Imagine a curry puff had a ménage a trois with a samosa and a spring roll, and you’re halfway to what a bis keemiya is. Stuffed with gently sautéed, shredded cabbage, hardboiled eggs and spiced onions, the pastry is light and flaky, and delightfully chewy. They’re also way too easy to make for something this tasty.
Kulhi boakiba or fish cakes have been eaten by Maldivians for thousands of years, particularly on special occasions like festivals and feasts. Prepared with smoked tuna, grated coconut, chopped chili peppers, ginger and rice, the fish cake is also eaten as a short-eat during evening tea.
It’s a traditional Maldivian fish soup spiked with spices and citrus. Fresh tuna is the primary component, providing that all-important umami flavor to the soup. Cubes of fish are cooked up with water and curry leaves, onion, garlic and chilli, and then the whole lot is seasoned with crunchy fried onions and a spritz of lime. It’s ridiculously simple, but somehow manages to be both the perfect winter-warmer and clean, fresh soup for summer.
Curries are one of the most popular dishes in Maldivian cuisine and vary from fish and chicken curries to vegetable curries, rich with spices and exotic flavors. Top of the curry dishes is Mas Riha, which is made with diced fresh tuna, coconut, peppers, and plenty of fresh chilies, while a chicken curry known as Kukulhu Riha is also a favorite filled with a different mixture of spices.
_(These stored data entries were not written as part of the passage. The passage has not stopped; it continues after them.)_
-- ==== Sys2Proof/Laws/Frames3.lean ====
section
/-! SUPPORT. The footprint of every operation and command, one lemma each, in the order of the files: deadlines, mailboxes, continuity, Lehr, reset and notices. Each says
which parts of the state its operation may change; all others, the queue and the canonical form of the buffers stay. -/

namespace Sys2Proof.Machine

open Host (Outcome)

/-! ### Window -/

theorem pageRead_frame {fm : Nat} {s0 : State} (hm : Sub 0x33 fm) (id page n b : Nat) (peek : Bool) (use : Nat → Nat → StnUse) (s : State) (h : Frame fm s0 s) :
    Frame fm s0 ((pageRead id page n b peek use s).2) := by
  unfold pageRead
  repeat' (first | exact Sub.trans (by decide) hm | intro _ | with_reducible assumption | with_reducible refine Frame.pair ‹_› ?_ | with_reducible apply dropWide_frame | with_reducible apply State.fs_frame | with_reducible apply issueAccess_frame | with_reducible apply State.when_frame | with_reducible apply Frame.refl | with_reducible apply Frame.ite | with_reducible apply Frame.when | with_reducible apply Frame.foldl | extract_lets | split | (show Memory.wf [] = true; rfl) | (apply memPutBytes_wf; assumption) | (apply ringPut_wf; assumption) | (show Memory.wf _ = true; assumption) | (dsimp +zetaDelta only))

theorem winWrite_frame {fm : Nat} {s0 : State} (hm : Sub 0x33 fm) (id page n b v : Nat) (s : State) (h : Frame fm s0 s) :
    Frame fm s0 ((winWrite id page n b v s)) := by
  unfold winWrite
  repeat' (first | exact Sub.trans (by decide) hm | intro _ | with_reducible assumption | with_reducible apply dropWide_frame | with_reducible apply State.fs_frame | with_reducible apply holdWide_frame | with_reducible apply issueAccess_frame | with_reducible apply Frame.ite | extract_lets | split)

/-! ### Deadlines -/

theorem modDl_frame {fm : Nat} {s0 : State} (hm : Sub 0x1000 fm) (f : DeadlineState → DeadlineState) (s : State) (h : Frame fm s0 s) :
    Frame fm s0 ((modDl f s)) := by
  unfold modDl
  repeat' (first | exact Sub.trans (by decide) hm | intro _ | with_reducible assumption | (simp only [Frame_mk]; first | with_reducible apply FrameC.dl_upd) | extract_lets)

theorem showRow_frame {fm : Nat} {s0 : State} (hm : Sub 0x1 fm) (r ctx : Nat) (bs : List Nat) (s : State) (h : Frame fm s0 s) :
    Frame fm s0 ((showRow r ctx bs s)) := by
  unfold showRow
  repeat' (first | exact Sub.trans (by decide) hm | intro _ | with_reducible assumption | with_reducible apply State.fs_frame | with_reducible apply State.wr_frame | with_reducible apply State.wr64_frame | with_reducible apply Frame.ite | with_reducible apply Frame.foldl | extract_lets | split)

theorem giveRow_frame {fm : Nat} {s0 : State} (hm : Sub 0x10 fm) (n ctx : Nat) (bs : List Nat) (s : State) (h : Frame fm s0 s) :
    Frame fm s0 ((giveRow n ctx bs s)) := by
  unfold giveRow
  repeat' (first | exact Sub.trans (by decide) hm | intro _ | with_reducible assumption | with_reducible apply modStn_frame | with_reducible apply Frame.ite | extract_lets | split)

theorem loadRow_frame {fm : Nat} {s0 : State} (hm : Sub 0x11001 fm) (k : CmdKey) (ctx : Nat) (bs : List Nat) (s : State) (h : Frame fm s0 s) :
    Frame fm s0 ((loadRow k ctx bs s)) := by
  unfold loadRow
  repeat' (first | exact Sub.trans (by decide) hm | intro _ | with_reducible assumption | with_reducible apply completeCmd_frame | with_reducible apply modCmd_frame | with_reducible apply modDl_frame | with_reducible apply showRow_frame | with_reducible apply Frame.refl | with_reducible apply Frame.ite | with_reducible apply Frame.when | with_reducible apply Frame.foldl | extract_lets | split | (show Memory.wf [] = true; rfl) | (apply memPutBytes_wf; assumption) | (apply ringPut_wf; assumption) | (show Memory.wf _ = true; assumption) | (dsimp +zetaDelta only))

theorem deadlineFrame_frame {fm : Nat} {s0 : State} (hm : Sub 0x11001 fm) (s : State) (h : Frame fm s0 s) :
    Frame fm s0 ((deadlineFrame s)) := by
  unfold deadlineFrame
  repeat' (first | exact Sub.trans (by decide) hm | intro _ | with_reducible assumption | with_reducible apply completeCmd_frame | with_reducible apply modDl_frame | with_reducible apply Frame.foldl | extract_lets | split)

theorem beatHb_frame {fm : Nat} {s0 : State} (hm : Sub 0x1001 fm) (n : Nat) (s : State) (h : Frame fm s0 s) :
    Frame fm s0 ((beatHb n s)) := by
  unfold beatHb
  repeat' (first | exact Sub.trans (by decide) hm | intro _ | with_reducible assumption | with_reducible apply modDl_frame | with_reducible apply State.wr64_frame | with_reducible apply Frame.ite | extract_lets | split)

theorem expireHb_frame {fm : Nat} {s0 : State} (hm : Sub 0x32bffbd fm) (n : Nat) (s : State) (h : Frame fm s0 s) :
    Frame fm s0 ((expireHb n s)) := by
  unfold expireHb
  repeat' (first | exact Sub.trans (by decide) hm | intro _ | with_reducible assumption | with_reducible apply centralFault_frame | with_reducible apply modDl_frame | with_reducible apply Frame.ite | extract_lets | split)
Mas huni is a famous tuna salad with coconut that is traditionally eaten for breakfast with chapati bread. The fresh, spicy dish is made with tuna, coconut, chili, and onion, blended, seasoned and served with chapati bread.
Somewhere between a salad and a salsa, boshi mashuni is a blend of shredded, blanched (but still crunchy) banana flowers, fresh coconut and spices. It’s zingy with lime, hot with onion and Maldivian chilli (you can of course use regular chillies, just make sure they’re hot ones like bird’s eyes), with a savoury background thanks to curry leaves, turmeric and cumin. Find the recipe here and be blown away by the fact that it’s also pretty much a health food, which frankly feels irrelevant with something this gorgeous to eat.
Aluvi Boakibaa is a sweet cassava and coconut cake that melts in the mouth and transports one to heaven! It is liked by locals and tourists alike making it an integral part of food in the Maldives.